--- EXCERPTED RECORDS ---
-- ==== Sys2Proof/Laws/LaterPwrOps.lean ====
section
/-!
SUPPORT. The operations of Machine/PwrOps.lean keep `Later`.
-/

set_option linter.unusedTactic false
set_option linter.unreachableTactic false

namespace Sys2Proof.Machine

theorem throttleEvent_later {s0 : State} {s : State} (hl : Later s0 s) :
    Later s0 (throttleEvent s) := by
  unfold throttleEvent
  repeat' (first | with_reducible assumption | with_reducible apply raiseEvent_later | intro _)

theorem stageStops_later {s0 : State} {s : State} (n : Nat) (x : DomSt) (hl : Later s0 s) :
    Later s0 (stageStops s n x) := by
  unfold stageStops
  repeat' (first
    | with_reducible assumption
    | intro _
    | (extract_lets +onlyGivenNames x; clear_value (e : x = _); first | (with_reducible refine Later.cut (s0 := s0) e ?_ (fun _ => ?_) <;> clear e) | clear e)
    | with_reducible apply modField_later | with_reducible apply setDom_later | with_reducible apply raiseErr_later | with_reducible apply surveyAppend_later | with_reducible apply loseGroup_later
    | with_reducible apply Later.foldl
    | split
    | fail_if_no_progress with_reducible apply Later.upd)

theorem phaseStops_later {s0 : State} {s : State} (n : Nat) (i : Nat) (hl : Later s0 s) :
    Later s0 (phaseStops s n i) := by
  unfold phaseStops
  repeat' (first
    | with_reducible assumption
    | intro _
    | (extract_lets +onlyGivenNames x; clear_value (e : x = _); first | (with_reducible refine Later.cut (s0 := s0) e ?_ (fun _ => ?_) <;> clear e) | clear e)
    | with_reducible apply modField_later | with_reducible apply surveyAppend_later | with_reducible apply reevaluate_later | with_reducible apply stageStops_later
    | split
    | fail_if_no_progress with_reducible apply Later.upd)

theorem jointConfirm_later {s0 : State} {s : State} (u : JointUnit) (hl : Later s0 s) :
    Later s0 (jointConfirm s u) := by
  unfold jointConfirm
  repeat' (first
    | with_reducible assumption
    | intro _
    | (extract_lets +onlyGivenNames x; clear_value (e : x = _); first | (with_reducible refine Later.cut (s0 := s0) e ?_ (fun _ => ?_) <;> clear e) | clear e)
    | with_reducible apply modPwr_later | with_reducible apply raiseErr_later | with_reducible apply phaseStops_later | with_reducible apply surveyAppend_later | with_reducible apply confirmedOff_later
    | split
    | fail_if_no_progress with_reducible apply Later.upd)

theorem schedule_later {s0 : State} {s : State} (hl : Later s0 s) :
    Later s0 (schedule s) := by
  unfold schedule
  repeat' (first | with_reducible assumption | with_reducible apply requestChange_later | intro _)

theorem retarget_later {s0 : State} {s : State} (p : Nat → Bool) (f : Nat → Nat) (hl : Later s0 s) :
    Later s0 (retarget s p f) := by
  unfold retarget
  repeat' (first
    | with_reducible assumption
    | intro _
    | with_reducible apply modField_later
    | with_reducible apply Later.foldl
    | split
    | fail_if_no_progress with_reducible apply Later.upd)

theorem brakeOn_later {s0 : State} {s : State} (hl : Later s0 s) :
    Later s0 (brakeOn s) := by
  unfold brakeOn
  repeat' (first
    | with_reducible assumption
    | intro _
    | (extract_lets +onlyGivenNames x; clear_value (e : x = _); first | (with_reducible refine Later.cut (s0 := s0) e ?_ (fun _ => ?_) <;> clear e) | clear e)
    | with_reducible apply cancelChange_later | with_reducible apply modClk_later | with_reducible apply modField_later | with_reducible apply armChange_later | with_reducible apply modStack_later | with_reducible apply throttleEvent_later | with_reducible apply countThrottle_later | with_reducible apply modPwr_later
    | with_reducible apply Later.foldl | with_reducible apply Later.foldl1 | with_reducible apply Later.foldl2
    | (split <;> rename_i e <;> first | (with_reducible refine Later.cut1 (s0 := s0) e ?_ (fun _ => ?_) <;> clear e) | (with_reducible refine Later.cut2 (s0 := s0) e ?_ (fun _ => ?_) <;> clear e) | (with_reducible refine Later.cut3 (s0 := s0) e ?_ (fun _ => ?_) <;> clear e) | skip)
    | fail_if_no_progress with_reducible apply Later.upd)

theorem decafBrakeOn_later {s0 : State} {s : State} (hl : Later s0 s) :
    Later s0 (decafBrakeOn s) := by
  unfold decafBrakeOn
  repeat' (first
    | with_reducible assumption
    | intro _
    | (extract_lets +onlyGivenNames x; clear_value (e : x = _); first | (with_reducible refine Later.cut (s0 := s0) e ?_ (fun _ => ?_) <;> clear e) | clear e)
    | with_reducible apply schedule_later | with_reducible apply retarget_later | with_reducible apply throttleEvent_later | with_reducible apply countThrottle_later | with_reducible apply modPwr_later
    | fail_if_no_progress with_reducible apply Later.upd)

theorem checkBrakes_later {s0 : State} {s : State} (hl : Later s0 s) :
    Later s0 (checkBrakes s) := by
  unfold checkBrakes
  repeat' (first
    | with_reducible assumption
    | intro _
    | (extract_lets +onlyGivenNames x; clear_value (e : x = _); first | (with_reducible refine Later.cut (s0 := s0) e ?_ (fun _ => ?_) <;> clear e) | clear e)
    | with_reducible apply brakeOn_later | with_reducible apply decafBrakeOn_later
    | split)

theorem thermalCaps_later {s0 : State} {s : State} (hl : Later s0 s) :
    Later s0 (thermalCaps s) := by
  unfold thermalCaps
  repeat' (first
    | with_reducible assumption
    | intro _
    | (extract_lets +onlyGivenNames x; clear_value (e : x = _); first | (with_reducible refine Later.cut (s0 := s0) e ?_ (fun _ => ?_) <;> clear e) | clear e)
    | with_reducible apply throttleEvent_later | with_reducible apply countThrottle_later | with_reducible apply modField_later | with_reducible apply modPwr_later
    | with_reducible apply Later.foldl
    | split
    | fail_if_no_progress with_reducible apply Later.upd)

theorem lowerSteps_later {s0 : State} {s : State} (x : Nat) (hl : Later s0 s) :
    Later s0 (lowerSteps s x) := by
  unfold lowerSteps
  repeat' (first
    | with_reducible assumption
    | intro _
    | (extract_lets +onlyGivenNames x; clear_value (e : x = _); first | (with_reducible refine Later.cut (s0 := s0) e ?_ (fun _ => ?_) <;> clear e) | clear e)
    | with_reducible apply retarget_later | with_reducible apply throttleEvent_later | with_reducible apply countThrottle_later
    | (split <;> rename_i e <;> first | (with_reducible refine Later.cut1 (s0 := s0) e ?_ (fun _ => ?_) <;> clear e) | (with_reducible refine Later.cut2 (s0 := s0) e ?_ (fun _ => ?_) <;> clear e) | (with_reducible refine Later.cut3 (s0 := s0) e ?_ (fun _ => ?_) <;> clear e) | skip)
    | fail_if_no_progress with_reducible apply Later.upd)

theorem lowerOne_later {s0 : State} {s : State} (hl : Later s0 s) :
    Later s0 (lowerOne s) := by
  unfold lowerOne
  repeat' (first
    | with_reducible assumption
    | intro _
    | (extract_lets +onlyGivenNames x; clear_value (e : x = _); first | (with_reducible refine Later.cut (s0 := s0) e ?_ (fun _ => ?_) <;> clear e) | clear e)
    | with_reducible apply lowerSteps_later | with_reducible apply throttleEvent_later | with_reducible apply countThrottle_later | with_reducible apply modStack_later | with_reducible apply raiseEvent_later | with_reducible apply modPwr_later
    | with_reducible apply Later.foldl | with_reducible apply Later.foldl1 | with_reducible apply Later.foldl2
    | (split <;> rename_i e <;> first | (with_reducible refine Later.cut1 (s0 := s0) e ?_ (fun _ => ?_) <;> clear e) | (with_reducible refine Later.cut2 (s0 := s0) e ?_ (fun _ => ?_) <;> clear e) | (with_reducible refine Later.cut3 (s0 := s0) e ?_ (fun _ => ?_) <;> clear e) | skip)
    | fail_if_no_progress with_reducible apply Later.upd)

theorem trimTargets_later {s0 : State} {s : State} (hl : Later s0 s) :
    Later s0 (trimTargets s) := by
  unfold trimTargets
  repeat' (first
    | with_reducible assumption
    | intro _
    | (extract_lets +onlyGivenNames x; clear_value (e : x = _); first | (with_reducible refine Later.cut (s0 := s0) e ?_ (fun _ => ?_) <;> clear e) | clear e)
    | with_reducible apply modField_later
    | with_reducible apply Later.foldl | with_reducible apply Later.foldl1 | with_reducible apply Later.foldl2
    | (split <;> rename_i e <;> first | (with_reducible refine Later.cut1 (s0 := s0) e ?_ (fun _ => ?_) <;> clear e) | (with_reducible refine Later.cut2 (s0 := s0) e ?_ (fun _ => ?_) <;> clear e) | (with_reducible refine Later.cut3 (s0 := s0) e ?_ (fun _ => ?_) <;> clear e) | skip)
    | fail_if_no_progress with_reducible apply Later.upd)

theorem raiseOne_later {s0 : State} {s : State} (hl : Later s0 s) :
    Later s0 (raiseOne s) := by
  unfold raiseOne
  repeat' (first
    | with_reducible assumption
    | intro _
    | (extract_lets +onlyGivenNames x; clear_value (e : x = _); first | (with_reducible refine Later.cut (s0 := s0) e ?_ (fun _ => ?_) <;> clear e) | (with_reducible refine Later.cutF (s0 := s0) e ?_ (fun hg => ?_) <;> clear e) | (with_reducible refine Later.cutF1 (s0 := s0) e ?_ (fun hg => ?_) <;> clear e) | (with_reducible refine Later.cutF2 (s0 := s0) e ?_ (fun hg => ?_) <;> clear e) | (with_reducible refine Later.cutC (s0 := s0) e ?_ (fun hg => ?_) <;> clear e) | (with_reducible refine Later.cutFp (s0 := s0) e ?_ (fun hg => ?_) <;> clear e) | clear e)
    | with_reducible apply modStack_later | with_reducible apply modField_later
    | with_reducible apply hg
    | with_reducible apply Later.foldl | with_reducible apply Later.foldl1 | with_reducible apply Later.foldl2
    | (split <;> rename_i e <;> first | (with_reducible refine Later.cut1 (s0 := s0) e ?_ (fun _ => ?_) <;> clear e) | (with_reducible refine Later.cut2 (s0 := s0) e ?_ (fun _ => ?_) <;> clear e) | (with_reducible refine Later.cut3 (s0 := s0) e ?_ (fun _ => ?_) <;> clear e) | skip)
    | fail_if_no_progress with_reducible apply Later.upd)

theorem subLimit_later {s0 : State} {s : State} (p : Nat) (hl : Later s0 s) :
    Later s0 (subLimit s p) := by
  unfold subLimit
  repeat' (first
    | with_reducible assumption
    | intro _
    | (extract_lets +onlyGivenNames x; clear_value (e : x = _); first | (with_reducible refine Later.cut (s0 := s0) e ?_ (fun _ => ?_) <;> clear e) | clear e)
    | with_reducible apply throttleEvent_later | with_reducible apply modField_later
    | with_reducible apply Later.foldl | with_reducible apply Later.foldl1 | with_reducible apply Later.foldl2
    | (split <;> rename_i e <;> first | (with_reducible refine Later.cut1 (s0 := s0) e ?_ (fun _ => ?_) <;> clear e) | (with_reducible refine Later.cut2 (s0 := s0) e ?_ (fun _ => ?_) <;> clear e) | (with_reducible refine Later.cut3 (s0 := s0) e ?_ (fun _ => ?_) <;> clear e) | skip)
    | fail_if_no_progress with_reducible apply Later.upd)

theorem governor_later {s0 : State} {s : State} (hl : Later s0 s) :
    Later s0 (governor s) := by
  unfold governor
  repeat' (first
    | with_reducible assumption
    | intro _
    | (extract_lets +onlyGivenNames x; clear_value (e : x = _); first | (with_reducible refine Later.cut (s0 := s0) e ?_ (fun _ => ?_) <;> clear e) | clear e)
    | with_reducible apply trimTargets_later | with_reducible apply thermalCaps_later | with_reducible apply schedule_later | with_reducible apply lowerOne_later | with_reducible apply modPwr_later | with_reducible apply lowerSteps_later | with_reducible apply raiseOne_later | with_reducible apply subLimit_later
    | with_reducible apply Later.foldl | with_reducible apply Later.foldl1 | with_reducible apply Later.foldl2
    | (split <;> rename_i e <;> first | (with_reducible refine Later.cut1 (s0 := s0) e ?_ (fun _ => ?_) <;> clear e) | (with_reducible refine Later.cut2 (s0 := s0) e ?_ (fun _ => ?_) <;> clear e) | (with_reducible refine Later.cut3 (s0 := s0) e ?_ (fun _ => ?_) <;> clear e) | skip)
    | fail_if_no_progress with_reducible apply Later.upd)

theorem takeLimit_later {s0 : State} {s : State} (w : Nat) (hl : Later s0 s) :
    Later s0 (takeLimit s w) := by
  unfold takeLimit
  repeat' (first
    | with_reducible assumption
    | intro _
    | with_reducible apply modPwr_later
    | split
    | fail_if_no_progress with_reducible apply Later.upd)

theorem sendLimit_later {s0 : State} {s : State} (dev : Nat) (w : Nat) (hl : Later s0 s) :
    Later s0 (sendLimit s dev w) := by
  unfold sendLimit
  repeat' (first
    | with_reducible assumption
    | intro _
    | with_reducible apply takeLimit_later | with_reducible apply emit_later
    | split)

theorem auxTrips_later {s0 : State} {s : State} (c : Nat) (cause : Nat) (hl : Later s0 s) :
    Later s0 (auxTrips s c cause) := by
  unfold auxTrips
  repeat' (first
    | with_reducible assumption
    | intro _
    | (extract_lets +onlyGivenNames x; clear_value (e : x = _); first | (with_reducible refine Later.cut (s0 := s0) e ?_ (fun _ => ?_) <;> clear e) | clear e)
    | with_reducible apply modAux_later | with_reducible apply raiseEvent_later
    | fail_if_no_progress with_reducible apply Later.upd)

theorem switchDomain_later {s0 s : State} (d v : Nat) (hl : Later s0 s) : Later s0 ((switchDomain s d v).getD s) := by
  unfold switchDomain
  repeat' (first
    | with_reducible assumption
    | intro _
    | with_reducible apply Later.getD_none
    | with_reducible apply Later.getD_some
    | (extract_lets +onlyGivenNames x; clear_value (e : x = _); first | (with_reducible refine Later.cut (s0 := s0) e ?_ (fun _ => ?_) <;> clear e) | clear e)
    | with_reducible apply modField_later | with_reducible apply cgLeave_later | with_reducible apply modPwr_later | with_reducible apply domLeave_later | with_reducible apply startTraining_later | with_reducible apply setDom_later | with_reducible apply modStack_later
    | with_reducible apply Later.foldl
    | split)

theorem transitionDone_later {s0 : State} {s : State} (d : Nat) (hl : Later s0 s) :
    Later s0 (transitionDone s d) := by
  unfold transitionDone
  repeat' (first
    | with_reducible assumption
    | intro _
    | (extract_lets +onlyGivenNames x; clear_value (e : x = _); first | (with_reducible refine Later.cut (s0 := s0) e ?_ (fun _ => ?_) <;> clear e) | clear e)
    | with_reducible apply reevaluate_later | with_reducible apply modStack_later | with_reducible apply trainStack_later | with_reducible apply modPwr_later | with_reducible apply cgOn_later | with_reducible apply cgOff_later | with_reducible apply setDom_later
    | (split <;> rename_i e <;> first | (with_reducible refine Later.cut1 (s0 := s0) e ?_ (fun _ => ?_) <;> clear e) | (with_reducible refine Later.cut2 (s0 := s0) e ?_ (fun _ => ?_) <;> clear e) | (with_reducible refine Later.cut3 (s0 := s0) e ?_ (fun _ => ?_) <;> clear e) | skip)
    | fail_if_no_progress with_reducible apply Later.upd)

end Sys2Proof.Machine
end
---
▶ **TASK TO COMPLETE**
From the first line above through the line that contains "unfold throttleEvent", quote each line exactly. Output nothing more.

▶ **YOUR SOLUTION**
-- ==== Sys2Proof/Laws/LaterPwrOps.lean ====
section
/-!
SUPPORT. The operations of Machine/PwrOps.lean keep `Later`.
-/

set_option linter.unusedTactic false
set_option linter.unreachableTactic false

namespace Sys2Proof.Machine

theorem throttleEvent_later {s0 : State} {s : State} (hl : Later s0 s) :
    Later s0 (throttleEvent s) := by
  unfold throttleEvent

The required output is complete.